WORK TO BE COMPLETED
Keep every character as it is and output all of the records.

+ + +

-- ==== Sys2Proof/Certificates/Slice0/Obligations.lean ====
section
/-! DEFINITION. The statements for the provers. -/

open Sys2Proof Sys2Proof.Machine

/-! ### The queue, reset and the Riser words -/

/-- The block's own form of "a step runs the command": the front of the queue runs with the queue's rest. -/
def Obligations.StepRunsFrontCommand : Prop :=
  ∀ (c : Instr) (rest : List Instr) (s : State), s.pending = c :: rest → step s = exec c { s with pending := rest }

/-- The model's choice (assumption 1), not a rule: on an empty queue one ECLK passes. Where the root clocks do not run,
only the watch oscillator's time advances and the safety messages that are due are formed; where they run, the writes that
wait for the end of their PCLK act, the ECLK counters count, the Runner datapaths move a beat, local buffers fill, a doorbell
that a fetch has used clears, both times advance, output stages that are due are written, roles change hands and due messages
are formed, in that order. A new ECLK begins with nothing noted as set in it, and the RC fields as it finds them. -/
def Obligations.EmptyQueueIsOneEclk : Prop :=
  ∀ s : State, s.pending = [] →
    (clocksRun s = false → step s = .next (openCycle (formMessages (advanceWatch s)))) ∧
    (clocksRun s = true → step s = .next (openCycle (formMessages (settleRoles (flushStages (advanceTsc (advanceWatch
      (clearDoorbell (fillBuffers (runDma (countEclk (endPclk s)))))))))))) ∧
    (s.rails.asy = true → (advanceWatch s).clock.watch = s.clock.watch + 1) ∧ (s.rails.asy = false → advanceWatch s = s) ∧
    (openCycle s).cyc.sets = [] ∧ (openCycle s).cyc.bits = [] ∧ (openCycle s).rcOld = rcValues s ∧ (openCycle s).mem = s.mem

/-- What the spec gives for reset: the block is in reset with FAULT_N asserted and both SAFE lines deasserted (R33, R104),
the start sequence stands before its first step's end (R103), no pour is in flight, the firewall has its default regions
(R338), the power mode is RUN (R61) and the channels, the event FIFO and the queue are empty. After a cold reset and after
every warm reset, every task slot is free, every credit is 0 and the groups have their weights, limits and pre-emption (R308);
every link is down, the device exchange flags, LNK_STEP and the residuals are 0 and every peer reads S2 (R436). -/
def Obligations.ResetState : Prop :=
  State.reset.pending = [] ∧ State.reset.sys.inReset = true ∧ State.reset.sys.rstCause = 1 ∧
  State.reset.sys.step = 1 ∧ State.reset.sfp.faultN = true ∧ linesDropped State.reset ∧ State.reset.pwr.cur = .run ∧
  State.reset.fwl.regions = defaultRegions ∧ State.reset.fgs.pours = [] ∧ State.reset.hif.fifo = [] ∧
  State.reset.clock.tsc = 0 ∧ State.reset.ret.faultCode = 0 ∧ State.reset.ret.faultCount = 0 ∧
  ∀ s : State, (s = State.reset ∨ (∃ r, s = coldReset r) ∨ ∃ cause r, s = warmReset cause r) →
    s.sch.tasks = [] ∧ s.sch.groups = ({ weight := 255, limit := 256, preempt := true, credit := 0 } : Machine.Group) ::
      List.replicate 15 { weight := 16, limit := 256, preempt := false, credit := 0 } ∧
    (∀ k ∈ s.lnk.links, k.trained = false) ∧ (∀ v ∈ s.fgs.devFlags, v = 0) ∧ s.lnk.step = 0 ∧ s.lnk.resid = 0 ∧
    s.lnk.residMax = 0 ∧ s.lnk.peerState = 0b10101010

+ + +

YOUR SOLUTION
-- ==== Sys2Proof/Certificates/Slice0/Obligations.lean ====
section
/-! DEFINITION. The statements for the provers. -/

open Sys2Proof Sys2Proof.Machine

/-! ### The queue, reset and the Riser words -/

/-- The block's own form of "a step runs the command": the front of the queue runs with the queue's rest. -/
def Obligations.StepRunsFrontCommand : Prop :=
  ∀ (c : Instr) (rest : List Instr) (s : State), s.pending = c :: rest → step s = exec c { s with pending := rest }

/-- The model's choice (assumption 1), not a rule: on an empty queue one ECLK passes. Where the root clocks do not run,
only the watch oscillator's time advances and the safety messages that are due are formed; where they run, the writes that
wait for the end of their PCLK act, the ECLK counters count, the Runner datapaths move a beat, local buffers fill, a doorbell
that a fetch has used clears, both times advance, output stages that are due are written, roles change hands and due messages
are formed, in that order. A new ECLK begins with nothing noted as set in it, and the RC fields as it finds them. -/
def Obligations.EmptyQueueIsOneEclk : Prop :=
  ∀ s : State, s.pending = [] →
    (clocksRun s = false → step s = .next (openCycle (formMessages (advanceWatch s)))) ∧
    (clocksRun s = true → step s = .next (openCycle (formMessages (settleRoles (flushStages (advanceTsc (advanceWatch
      (clearDoorbell (fillBuffers (runDma (countEclk (endPclk s)))))))))))) ∧
    (s.rails.asy = true → (advanceWatch s).clock.watch = s.clock.watch + 1) ∧ (s.rails.asy = false → advanceWatch s = s) ∧
    (openCycle s).cyc.sets = [] ∧ (openCycle s).cyc.bits = [] ∧ (openCycle s).rcOld = rcValues s ∧ (openCycle s).mem = s.mem

/-- What the spec gives for reset: the block is in reset with FAULT_N asserted and both SAFE lines deasserted (R33, R104),
the start sequence stands before its first step's end (R103), no pour is in flight, the firewall has its default regions
(R338), the power mode is RUN (R61) and the channels, the event FIFO and the queue are empty. After a cold reset and after
every warm reset, every task slot is free, every credit is 0 and the groups have their weights, limits and pre-emption (R308);
every link is down, the device exchange flags, LNK_STEP and the residuals are 0 and every peer reads S2 (R436). -/
def Obligations.ResetState : Prop :=
  State.reset.pending = [] ∧ State.reset.sys.inReset = true ∧ State.reset.sys.rstCause = 1 ∧
  State.reset.sys.step = 1 ∧ State.reset.sfp.faultN = true ∧ linesDropped State.reset ∧ State.reset.pwr.cur = .run ∧
  State.reset.fwl.regions = defaultRegions ∧ State.reset.fgs.pours = [] ∧ State.reset.hif.fifo = [] ∧
  State.reset.clock.tsc = 0 ∧ State.reset.ret.faultCode = 0 ∧ State.reset.ret.faultCount = 0 ∧
  ∀ s : State, (s = State.reset ∨ (∃ r, s = coldReset r) ∨ ∃ cause r, s = warmReset cause r) →
    s.sch.tasks = [] ∧ s.sch.groups = ({ weight := 255, limit := 256, preempt := true, credit := 0 } : Machine.Group) ::
      List.replicate 15 { weight := 16, limit := 256, preempt := false, credit := 0 } ∧
    (∀ k ∈ s.lnk.links, k.trained = false) ∧ (∀ v ∈ s.fgs.devFlags, v = 0) ∧ s.lnk.step = 0 ∧ s.lnk.resid = 0 ∧
    s.lnk.residMax = 0 ∧ s.lnk.peerState = 0b10101010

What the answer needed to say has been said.